A empresária e pesquisadora foi a responsável por divulgar a nova síndrome em escala planetária através de seus livros e materiais e, sem esconder o conflito de interesse, patenteou sua própria terapia para o tratamento do suposto transtorno e possui seu próprio programa de recuperação. Muitos profissionais viram nessa nova síndrome a possibilidade de ampliar o negócio. Conforme o número de usuários crescia começaram a surgir clínicas em todos os países do mundo, da China à Espanha. Por sua vez, a imprensa irresponsavelmente ajudou na difusão da nova doença. Ao chegar a esse ponto, o vício em Internet ficou constituído como um novo transtorno mental. Um diagnóstico com muitas falhas.

Quando falamos de vícios estamos sempre nos referindo a condutas viciantes. Usamos a fórmula “vício em tabaco” para falar concretamente de fumar, mas a que nos referimos quando falamos de “vício em Internet”? Hoje usamos a Rede para quase tudo: de ver uma série de televisão e acompanhar as notícias até baixar receitas a nosso robô de cozinha e alugar um quarto de hotel. Devemos somar todos os usos ou existem alguns que são mais viciantes do que outros? Se for esse o caso, então o correto seria falar da conduta concreta e não do meio utilizado para realizá-la, nesse caso, a nuvem. Até agora, a única que foi vista como um possível problema de vício é o jogo online. Parece bem razoável, levando em consideração que a única conduta viciante reconhecida pelos psiquiatras — que não envolve o consumo de substâncias — são as apostas.
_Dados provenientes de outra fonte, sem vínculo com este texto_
-- ==== Sys2Proof/Machine/Mixing.lean ====
section
/-! DEFINITION. The evaluator and the converter (42_generation.md R80 to R83, R86): the mixing functions
V2 and V1, the fractional extraction, and one whole evaluation. -/

namespace Sys2Proof.Machine

/-! ### Errors a command raises -/

/-- The error codes of `ERR.CODE` (60_exceptions.md R100). -/
inductive ErrorCode where
  | precisionMismatch
  | invalidRoundIndex
  | arithmetic
  | configInvalid
  | illegalCommand
  | sequenceError
  | bitstreamOverflow
  deriving DecidableEq, Repr

/-- The number of an error code (60_exceptions.md R100). -/
def ErrorCode.code : ErrorCode → BitVec 8
  | .precisionMismatch => 1#8
  | .invalidRoundIndex => 2#8
  | .arithmetic => 3#8
  | .configInvalid => 4#8
  | .illegalCommand => 5#8
  | .sequenceError => 6#8
  | .bitstreamOverflow => 7#8

/-- What `raise Fatal(code, detail, idx)` carries (60_exceptions.md R102); the index is already the
two's-complement word of `ERR_IDX`. -/
structure Raise where
  code : ErrorCode
  detail : BitVec 8
  idx : Word
  deriving DecidableEq, Repr

/-- An arithmetic error of the evaluation of index `n` (60_exceptions.md R100, R102). -/
def arithRaise (n : Int) (err : ArithError) : Raise := ⟨.arithmetic, err.detail, BitVec.ofInt 32 n⟩

/-! ### The bank as an operand -/

/-- The bank's entries in the order `K[0]` to `K[7]` (10_state.md R25). -/
def ConstantBank.list (k : ConstantBank) : List HPV :=
  [k.e, k.pi, k.phi, k.sqrt2, k.sqrt3, k.gamma, k.delta, k.rho]

/-! ### Mixing variant V2 (42_generation.md R80) -/

/-- One Weyl step: `x <- FRAC(add(x, mul(C_k, n^k)))`, with the power exact. -/
def weylStep (B : Nat) (n : Int) (k : Nat) (c x : HPV) : Except ArithError HPV := do
  let p ← ofInt (n ^ k)
  let t ← hpMul c p
  let s ← hpAdd x t
  hpFrac B s

/-- The Weyl steps for the listed constants, the first of them with power `k`. -/
def weylSteps (B : Nat) (n : Int) : Nat → List HPV → HPV → Except ArithError HPV
  | _, [], x => .ok x
  | k, c :: cs, x => do
    let x' ← weylStep B n k c x
    weylSteps B n (k + 1) cs x'

/-- `MIX_V2(n)`: the accumulator starts at 0 for every evaluation and takes the eight steps in order. -/
def mixV2 (B : Nat) (k : ConstantBank) (n : Int) : Except ArithError HPV :=
  weylSteps B n 1 k.list HPV.zero

/-! ### Mixing variant V1 (42_generation.md R81) -/

/-- A fractional term of V1: `FRAC(mul(X, C))`. -/
def fracTerm (B : Nat) (X c : HPV) : Except ArithError HPV := do
  let p ← hpMul X c
  hpFrac B p

/-- `term1 = e^x - cos(pi * x)`. -/
def v1Term1 (k : ConstantBank) (X : HPV) : Except ArithError HPV := do
  let a ← hpExp X
  let b ← hpMul k.pi X
  let c ← hpCos b
  hpSub a c

/-- `term2 = phi * x^2 - phi * x - 1`, where `n^2` is exact. -/
def v1Term2 (k : ConstantBank) (n : Int) (X : HPV) : Except ArithError HPV := do
  let y ← ofInt (n ^ 2)
  let u ← hpMul k.phi y
  let w ← hpMul k.phi X
  let v ← hpSub u w
  let one ← ofInt 1
  hpSub v one

/-- `term5 = ln(1 + x)`. -/
def v1Term5 (X : HPV) : Except ArithError HPV := do
  let one ← ofInt 1
  let y ← hpAdd one X
  hpLn y

/-- A product taken from left to right, each multiplication rounded once. -/
def hpProduct : HPV → List HPV → Except ArithError HPV
  | r, [] => .ok r
  | r, t :: ts => do
    let r' ← hpMul r t
    hpProduct r' ts

/-- `MIX_V1(n)`: the seven terms in order, then their product from left to right. The result is not
reduced to `[0, 1)`. -/
def mixV1 (B : Nat) (k : ConstantBank) (n : Int) : Except ArithError HPV := do
  let X ← ofInt n
  let t1 ← v1Term1 k X
  let t2 ← v1Term2 k n X
  let t3 ← fracTerm B X k.sqrt2
  let t4 ← fracTerm B X k.sqrt3
  let t5 ← v1Term5 X
  let t6 ← fracTerm B X k.delta
  let t7 ← fracTerm B X k.rho
  hpProduct t1 [t2, t3, t4, t5, t6, t7]

/-! ### Extraction and length -/

/-- `LEN(scaled)` (42_generation.md R83). -/
def lenOf (pad : PadMode) (B scaled : Nat) : Nat :=
  match pad with
  | .fixed => B
  | .minimal => if scaled = 0 then 1 else Nat.log2 scaled + 1

/-- What one evaluation produces (42_generation.md R86). -/
structure EvalResult where
  mixres : HPV
  intpart : HPV
  fracp : HPV
  scaled : BitVec 128
  len : Nat
  deriving DecidableEq, Repr

/-- `EXTRACT(r)` followed by `LEN` (42_generation.md R82, R83). -/
def extract (pad : PadMode) (B : Nat) (r : HPV) : Except ArithError EvalResult := do
  let f ← hpFrac B r
  .ok ⟨r, hpFloor r, f, BitVec.ofNat 128 (scaleB B f), lenOf pad B (scaleB B f)⟩

/-- The mixing function that `ACT.MIX` selects (42_generation.md R86). -/
def mix (a : ActiveConfig) (k : ConstantBank) (n : Int) : Except ArithError HPV :=
  match a.mix with
  | .v2 => mixV2 a.b.toNat k n
  | .v1 => mixV1 a.b.toNat k n

/-- The mixing function, then the extraction, with arithmetic errors carrying the index `n`. -/
def mixAndExtract (a : ActiveConfig) (k : ConstantBank) (n : Int) : Except Raise EvalResult :=
  match mix a k n >>= extract a.pad a.b.toNat with
  | .ok r => .ok r
  | .error err => .error (arithRaise n err)

/-- `EVALUATE(n)` (42_generation.md R86), its checks in the order of 60_exceptions.md R105. -/
def evaluate (a : ActiveConfig) (k : ConstantBank) (n : Int) : Except Raise EvalResult :=
  if a.p ≠ 100#8 then .error ⟨.precisionMismatch, 0#8, BitVec.ofInt 32 n⟩
  else if n ≤ 0 then .error ⟨.invalidRoundIndex, 0#8, BitVec.ofInt 32 n⟩
  else mixAndExtract a k n

end Sys2Proof.Machine
end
A Associação Americana de Psiquiatria, entretanto, decidiu não incluí-lo como tal na última versão do DSM, e essa associação não se caracteriza exatamente por ter melindres no momento de aceitar novos diagnósticos em seu manual. Um pouco de sensatez. Se usamos de forma coloquial a palavra vício não há problema, mas se queremos falar com rigor devemos fazê-lo nos casos em que corresponde. Quando as palavras deixam de se referir a algo concreto, então perdem seu significado. Menos mal que as mães e os pais parecem ser mais sensatos do que alguns profissionais, veículos de comunicação e juízes fãs de holofotes.
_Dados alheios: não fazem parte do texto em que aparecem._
-- ==== Sys2Proof/Machine/Bus.lean ====
section
/-! DEFINITION. Bus accesses (20_memory.md R30 to R35) and the reset input (70_reset_and_hazards.md
R120). -/

namespace Sys2Proof.Machine

/-- An access the bus refuses: an error response with data 0, and nothing else (20_memory.md R31). -/
def refuseAccess (s : State) : State := { s with response := some ⟨true, 0#32⟩ }

/-- The answer to an admitted read (20_memory.md R35): while `BUSY` = 1 a register outside the reliable
group reads a fresh free value (log entry 1). -/
def answerRead (r : Reg) (s : State) : State :=
  if s.busy && !reliableWhileBusy r then
    { s with response := some ⟨false, Config.busyRead s.busyReads⟩, busyReads := s.busyReads + 1 }
  else { s with response := some ⟨false, readReg s r⟩ }

/-- The answer to an admitted write, after its effect. -/
def answerWrite (r : Reg) (v : Word) (s : State) : State :=
  { writeReg r v s with response := some ⟨false, 0#32⟩ }

/-- One bus access (20_memory.md R31, R34, R35). -/
def performAccess (a : Access) (s : State) : State :=
  if a.admitted then
    match a with
    | .read _ off => answerRead (regAt off.toNat) s
    | .write _ off v => answerWrite (regAt off.toNat) v s
  else refuseAccess s

/-- The reset input (70_reset_and_hazards.md R120): every piece of the engine's state takes its reset
value, the command in flight is abandoned. What the outside does next, and how many free values have been
drawn, are not the engine's state and stay. -/
def hardReset (s : State) : State :=
  { State.reset with inputs := s.inputs, busyReads := s.busyReads }

end Sys2Proof.Machine
end

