-- ==== Sys2Proof/Certificates/Slice0/Obligations.lean ====
section
/-! DEFINITION. The statements for the provers. Where a statement writes a number, it is the spec's: 1#2 is
`DONE_P` and 2#2 `ERR_P` in `IRQ_STAT` (10_state.md R22). -/

open Sys2Proof Sys2Proof.Machine

/-! ### Encoding (30_encoding.md) -/

/-- R41: the checks of decoding in their order, on the fields OP = w mod 256, KSEL = (w / 256) mod 8 and
RSV = w / 2048. -/
def Obligations.DecodeChecksInOrder : Prop :=
  ∀ w : Word,
    let op := w.toNat % 256
    let k := w.toNat / 256 % 8
    let rsv := w.toNat / 2048
    (8 ≤ op → decode w = .illegal 1#8) ∧
    (op < 8 → rsv ≠ 0 → decode w = .illegal 2#8) ∧
    (op < 8 → rsv = 0 → k ≠ 0 → op ≠ 2 → decode w = .illegal 3#8) ∧
    (op < 8 → rsv = 0 → (k = 0 ∨ op = 2) →
      ∃ i, decode w = .command i ∧ (opcode i).toNat = op ∧ (ksel i).toNat = k)

/-- Decoding and encoding are inverse on all 2^32 words: a word decodes to a command exactly when it is
that command's word, so no bit of an encoding is dropped and no two words mean the same (from R41, R42). -/
def Obligations.DecodeIsInverseOfEncode : Prop :=
  ∀ (w : Word) (i : Instr), decode w = .command i ↔ w = encode i

/-- R42: the fifteen legal words with their commands, and no other word is a command. -/
def Obligations.LegalWordsAreTheFifteen : Prop :=
  decode 0x00000000#32 = .command .nop ∧ decode 0x00000001#32 = .command .init ∧
  decode 0x00000002#32 = .command (.getc .e) ∧ decode 0x00000102#32 = .command (.getc .pi) ∧
  decode 0x00000202#32 = .command (.getc .phi) ∧ decode 0x00000302#32 = .command (.getc .sqrt2) ∧
  decode 0x00000402#32 = .command (.getc .sqrt3) ∧ decode 0x00000502#32 = .command (.getc .gamma) ∧
  decode 0x00000602#32 = .command (.getc .delta) ∧ decode 0x00000702#32 = .command (.getc .rho) ∧
  decode 0x00000003#32 = .command .eval ∧ decode 0x00000004#32 = .command .step ∧
  decode 0x00000005#32 = .command .run ∧ decode 0x00000006#32 = .command .final ∧
  decode 0x00000007#32 = .command .clear ∧
  ∀ w : Word, legalWord w = false → ∃ d, decode w = .illegal d

/-- A few words written out from the encoding decode to the commands they stand for. -/
def Obligations.SampleWordsDecode : Prop :=
  decode 0b00000000000000000000011100000010#32 = .command (.getc .rho) ∧
  decode 0b00000000000000000000000000000101#32 = .command .run ∧
  decode 0b00000000000000000000100000000111#32 = .illegal 2#8 ∧
  decode 0b00000000000000000000000100000001#32 = .illegal 3#8 ∧
  decode 0b00000000000000000000000000001000#32 = .illegal 1#8

/-- The `CONFIG` register reads back what a write stored, with the reserved bits 0 (from R12), and `SETCFG`
stores its five arguments (from R47). -/
def Obligations.ConfigReadsBackWhatWasStored : Prop :=
  (∀ v : Word, configWord (configOf v) = v &&& 0x0007FFFF#32) ∧
  (∀ c : ConfigReg, configOf (configWord c) = c) ∧
  (∀ prec bits mix cmode pad : Nat, prec < 256 → bits < 256 → mix < 2 → cmode < 2 → pad < 2 →
    configOf (setcfgWord prec bits mix cmode pad) =
      ⟨BitVec.ofNat 8 prec, BitVec.ofNat 8 bits, if mix = 0 then .v2 else .v1,
        if cmode = 0 then .full else .legacy, if pad = 0 then .minimal else .fixed⟩)

/-! ### Register images and windows (10_state.md) -/

/-- R23: the sixteen words of an HPV register, their uniqueness, and where each of the four registers of R24
stands in the window. -/
def Obligations.HpvImageHoldsTheTriple : Prop :=
  (∀ i : Nat, hpvWord none i = 0#32) ∧
  (∀ v : HPV, v.canonical = true →
    ((hpvWord (some v) 0).extractLsb' 0 16).toInt = v.e ∧
    (hpvWord (some v) 0).extractLsb' 16 14 = 0#14 ∧
    (hpvWord (some v) 0).getLsbD 30 = true ∧
    (hpvWord (some v) 0).getLsbD 31 = v.s ∧
    (∑ i ∈ Finset.range 11, (hpvWord (some v) (1 + i)).toNat * 2 ^ (32 * i)) = v.c ∧
    (hpvWord (some v) 11).toNat < 2 ^ 13 ∧
    ∀ i : Nat, 12 ≤ i → hpvWord (some v) i = 0#32) ∧
  (∀ u v : HPV, u.canonical = true → v.canonical = true →
    (∀ i : Nat, i < 16 → hpvWord (some u) i = hpvWord (some v) i) → u = v) ∧
  (∀ (s : State) (i : Nat), i < 16 →
    windowWord s (0x080 + 4 * i) = hpvWord s.mixres i ∧ windowWord s (0x0C0 + 4 * i) = hpvWord s.intpart i ∧
    windowWord s (0x100 + 4 * i) = hpvWord s.fracp i ∧ windowWord s (0x140 + 4 * i) = hpvWord s.cval i)

/-- R26: bit `j` of the bitstream stands at bit `31 - (j mod 32)` of its word of the window, and every
position past the end reads 0. -/
def Obligations.BsbufShowsTheBitstream : Prop :=
  ∀ (s : State) (j : Nat), j < 32768 →
    (windowWord s (0x1000 + 4 * (j / 32))).getLsbD (31 - j % 32) = s.bs.getD j false

/-- R27: digit `d` of the aggregate stands at bits `31 - 4 (d mod 8)` to `28 - 4 (d mod 8)` of its word of
the window, and every position past the end reads 0. -/
def Obligations.HexbufShowsTheDigits : Prop :=
  ∀ (s : State) (d : Nat), d < 8192 →
    (windowWord s (0x2000 + 4 * (d / 8))).extractLsb' (28 - 4 * (d % 8)) 4 = s.hx.getD d 0#4

/-- What each register of the map reads, offset by offset, with the codes of its fields written out (from
R10 to R22): the identification, the configuration, `STATUS`, `ERR`, the counters, the lengths, the last
evaluation's registers with `SCALED0..3`, and the interrupt registers. The four HPV registers are in
HpvImageHoldsTheTriple, the two buffers in BsbufShowsTheBitstream and HexbufShowsTheDigits. -/
def Obligations.RegistersReadTheirState : Prop :=
  ∀ s : State,
    windowWord s 0x000 = 0x4F504301#32 ∧ windowWord s 0x004 = 0x04008064#32 ∧
    (windowWord s 0x008).toNat = s.config.prec.toNat + 256 * s.config.bits.toNat
      + 65536 * (match s.config.mix with | .v2 => 0 | .v1 => 1)
      + 131072 * (match s.config.cmode with | .full => 0 | .legacy => 1)
      + 262144 * (match s.config.pad with | .minimal => 0 | .fixed => 1) ∧
    (windowWord s 0x00C).toNat = s.roundCount.toNat ∧
    windowWord s 0x010 = s.evalArg ∧ windowWord s 0x014 = 0#32 ∧
    (windowWord s 0x018).toNat =
      (match s.state with | .idle => 0 | .ready => 1 | .done => 2 | .error => 3)
        + 8 * s.inFlight.isSome.toNat + 16 * s.cmdOvr.toNat + 32 * s.wlock.toNat + 64 * s.cmdIgn.toNat ∧
    (windowWord s 0x01C).toNat = s.errCode.toNat + 256 * s.errDetail.toNat + 65536 * s.errOpc.toNat ∧
    windowWord s 0x020 = s.errIdx ∧ windowWord s 0x024 = s.roundsDone ∧ windowWord s 0x028 = s.nextIdx ∧
    windowWord s 0x02C = BitVec.ofNat 32 s.bs.length ∧ windowWord s 0x030 = BitVec.ofNat 32 s.hx.length ∧
    windowWord s 0x034 = s.lastIdx ∧ windowWord s 0x038 = s.lastLen ∧
    (windowWord s 0x03C).toNat = s.irqEn.toNat ∧ (windowWord s 0x040).toNat = s.irqStat.toNat ∧
    (∀ i : Nat, i < 4 → windowWord s (0x050 + 4 * i) = s.scaled.extractLsb' (32 * i) 32)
A maioria entende que o uso desmedido dos computadores, do celular e dos tablets pode ser problemático e é preciso abordá-lo, mas não como um problema clínico e sim educativo. Esses pais não levam seus filhos às consultas de psicologia porque passam muito tempo diante da tela e não planejam interná-los em clínicas de desintoxicação para “acabar com o vício”. Pelo contrário, entendem perfeitamente que se trata de um fenômeno cultural e que é preciso aprender a lidar com ele, como quando chegaram a televisão e os videogames. Felizmente, nem sempre as campanhas do medo levam a melhor contra o senso de realidade.